Dans un court-métrage génial, The Neighbors’ Window (2019), Marshall Curry met à l’écran ce que beaucoup de mères vivent avec la maternité.
Alli, une jeune mère de trois enfants dont deux jumeaux fraîchement nés, est épuisée et lassée de son quotidien. Elle se met alors à rêver de la vie qu’elle n’a plus en contemplant de manière compulsive la vie des voisins d’en face, qu’elle peut observer depuis son salon.
En face, ils ont une vie sexuelle torride, une vie sociale épanouie, une maison rangée.
Ça respire le bonheur.
Chez elle, tout lui semble de plus en plus sordide et raté. Mais un jour, elle croise pour de vrai cette voisine, et Alli, elle qui envie depuis si longtemps la vie d’en face, réalise tout à coup qu’elle est elle-même enviée par ceux d’en face, qu’elle symbolise pour eux la famille qu’ils n’ont pas réussi à avoir, et le bonheur qu’ils n’ont pas pu vivre.
La maternité est pour beaucoup de femmes une tempête existentielle.
Notre vie est chamboulée, nous sommes épuisées, dormons mal, notre salon ressemble à une salle de puériculture et notre vie sociale se réduit comme une peau de chagrin.
Alors nous fantasmons sur les autres, les Parfaites :
les super mamans qui font tout mieux que nous comme les femmes célibataires qui nous narguent de leur liberté. Et entre les deux, nous pouvons nous sentir écrasées, surtout qu’on en a pour 20 ans…

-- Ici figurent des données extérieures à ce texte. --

-- ==== Sys2Proof/Laws/OkStartCore.lean ====
section
/-! SUPPORT. What the operations of Machine/StartCore.lean keep: each takes a sound state with the same commands waiting to
such a state (see Laws/Ok.lean). -/

namespace Sys2Proof.Machine

theorem ringHalt_ok {qq : List Instr} (n : Nat) (s : State) (hs : Ok qq s) : Ok qq (ringHalt n s) := by
  unfold ringHalt
  repeat' first
    | with_reducible assumption
    | (extract_lets +onlyGivenNames x; refine have hx : Ok qq x := ?_; ?_; rotate_left; clear_value x; rotate_right; subst x)
    | with_reducible apply completeDesc_ok
    | with_reducible apply cancelFetched_ok
    | with_reducible apply State.setFld_ok
    | with_reducible apply ringForget_ok
    | with_reducible apply ok_ite

theorem ringsHalt_ok {qq : List Instr} (keep : Nat → Bool) (s : State) (hs : Ok qq s) : Ok qq (ringsHalt keep s) := by
  unfold ringsHalt
  repeat' first
    | with_reducible assumption
    | (extract_lets +onlyGivenNames x; refine have hx : Ok qq x := ?_; ?_; rotate_left; clear_value x; rotate_right; subst x)
    | (extract_lets +onlyGivenNames g; refine have hg : ∀ s a b, Ok qq s → Ok qq (g s a b) := ?_; ?_; rotate_left; clear_value g; rotate_right; subst g; intro _ _ _ _; try dsimp -zeta only)
    | with_reducible apply ringHalt_ok
    | with_reducible apply ok_ite
    | (with_reducible refine ok_foldl ?_ _ ?_; intro _ _ _)
    | with_reducible apply hg

theorem emptySched_ok {qq : List Instr} (s : State) (hs : Ok qq s) : Ok qq (emptySched s) := by
  unfold emptySched
  extract_lets x s1 s2
  have h1 : Ok qq s1 := ok_mkBy hs rfl hs.inv.1.1 hs.inv.1.2 hs.inv.1.3 hs.engines (Nat.zero_le _) (Nat.zero_le _) hs.inv.2.4 hs.inv.2.5
  have h2 : Ok qq s2 := ok_foldl (fun s n h => State.setFld_ok _ _ _ _ _ (lineApply_ok _ _ _ _ _ h)) _ h1
  exact ok_foldl (fun s n h => State.setFlag_ok _ _ _ _ _ (State.setFld_ok _ _ _ _ _ (State.setFld_ok _ _ _ _ _ h))) _ h2

theorem flushQueues_ok {qq : List Instr} (s : State) (hs : Ok qq s) : Ok qq (flushQueues s) := by
  unfold flushQueues
  repeat' first
    | with_reducible assumption
    | with_reducible apply queFlush_ok
    | (with_reducible refine ok_foldl ?_ _ ?_; intro _ _ _)

theorem drainOutputs_ok {qq : List Instr} (s : State) (hs : Ok qq s) : Ok qq (drainOutputs s) := by
  unfold drainOutputs
  repeat' first
    | with_reducible assumption
    | with_reducible apply outputDrain_ok
    | (with_reducible refine ok_foldl ?_ _ ?_; intro _ _ _)

theorem carryTrans_ok {qq : List Instr} (a0 : Nat) (a1 : Nat) (a2 : State) (ha2 : Ok qq a2) : Ok qq (carryTrans a0 a1 a2) := by
  revert ha2
  fun_induction carryTrans a0 a1 a2 <;> intro ha2
  all_goals repeat' first
    | with_reducible assumption
    | with_reducible refine (by assumption : Ok _ _ → Ok _ _) ?_
    | with_reducible apply deliver_ok

theorem drainSpine_ok {qq : List Instr} (keep : Nat → Bool) (s : State) (hs : Ok qq s) : Ok qq (drainSpine keep s) := by
  unfold drainSpine
  repeat' first
    | with_reducible assumption
    | with_reducible exact ok_mk (by assumption) rfl rfl rfl rfl rfl rfl rfl rfl rfl
    | (extract_lets +onlyGivenNames x; refine have hx : Ok qq x := ?_; ?_; rotate_left; clear_value x; rotate_right; subst x)
    | (extract_lets +onlyGivenNames x; clear_value x)
    | with_reducible apply carryTrans_ok
    | with_reducible apply drainOutputs_ok
    | with_reducible apply State.putRsp_ok
    | with_reducible apply State.bump_ok
    | with_reducible apply State.setFlag_ok
    | with_reducible apply State.setFld_ok
    | with_reducible apply ok_ite
    | (with_reducible refine ok_foldl ?_ _ ?_; intro _ _ _)

theorem settleEngines_ok {qq : List Instr} (s : State) (hs : Ok qq s) : Ok qq (settleEngines s) := by
  unfold settleEngines
  repeat' first
    | with_reducible exact ok_mk (by assumption) rfl rfl rfl rfl rfl rfl rfl rfl rfl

Il faut ainsi arrêter de voir et d’idéaliser la vie de ceux d’en face, pour voir sa propre vie d’en face.
Tenter d’être, au moins quelques instants par jour, observatrice de ma propre vie, pour essayer de voir ce qu’elle a d’extra-ordinaire. Si l’on considère notre vie en elle-même, et en comparaison de celle des autres, cela isole et nous écrase. Se regarder en revanche « soi-même comme un autre », pour reprendre la formule du philosophe Paul Ricoeur, permet de dévoiler le sens de notre existence.
Ainsi un encouragement, une parole d’autrui peut m’aider à prendre conscience que je suis fabuleuse et à prendre la mesure de ce que ma vie a d’extra-ordinaire.
L’autre m’invite alors à porter sur ma vie un regard extérieur.
Mais je peux m’entraîner à voir moi-même ma vie d’en face, à faire des arrêts sur image sur ma propre vie pour voir ce qu’elle a d’enviable. Il ne s’agit pas de faire semblant d’avoir une vie qui vend du rêve, mais de plutôt prendre conscience de ce qui réellement peut me faire rêver dans ma propre vie – sans se masquer ce qui nous fait souffrir.
Les enfants continuent de pleurer, et lui nuit ne sont plus longues, mais en regardant ma propre vie d’en face, j’en ressaisis le sens.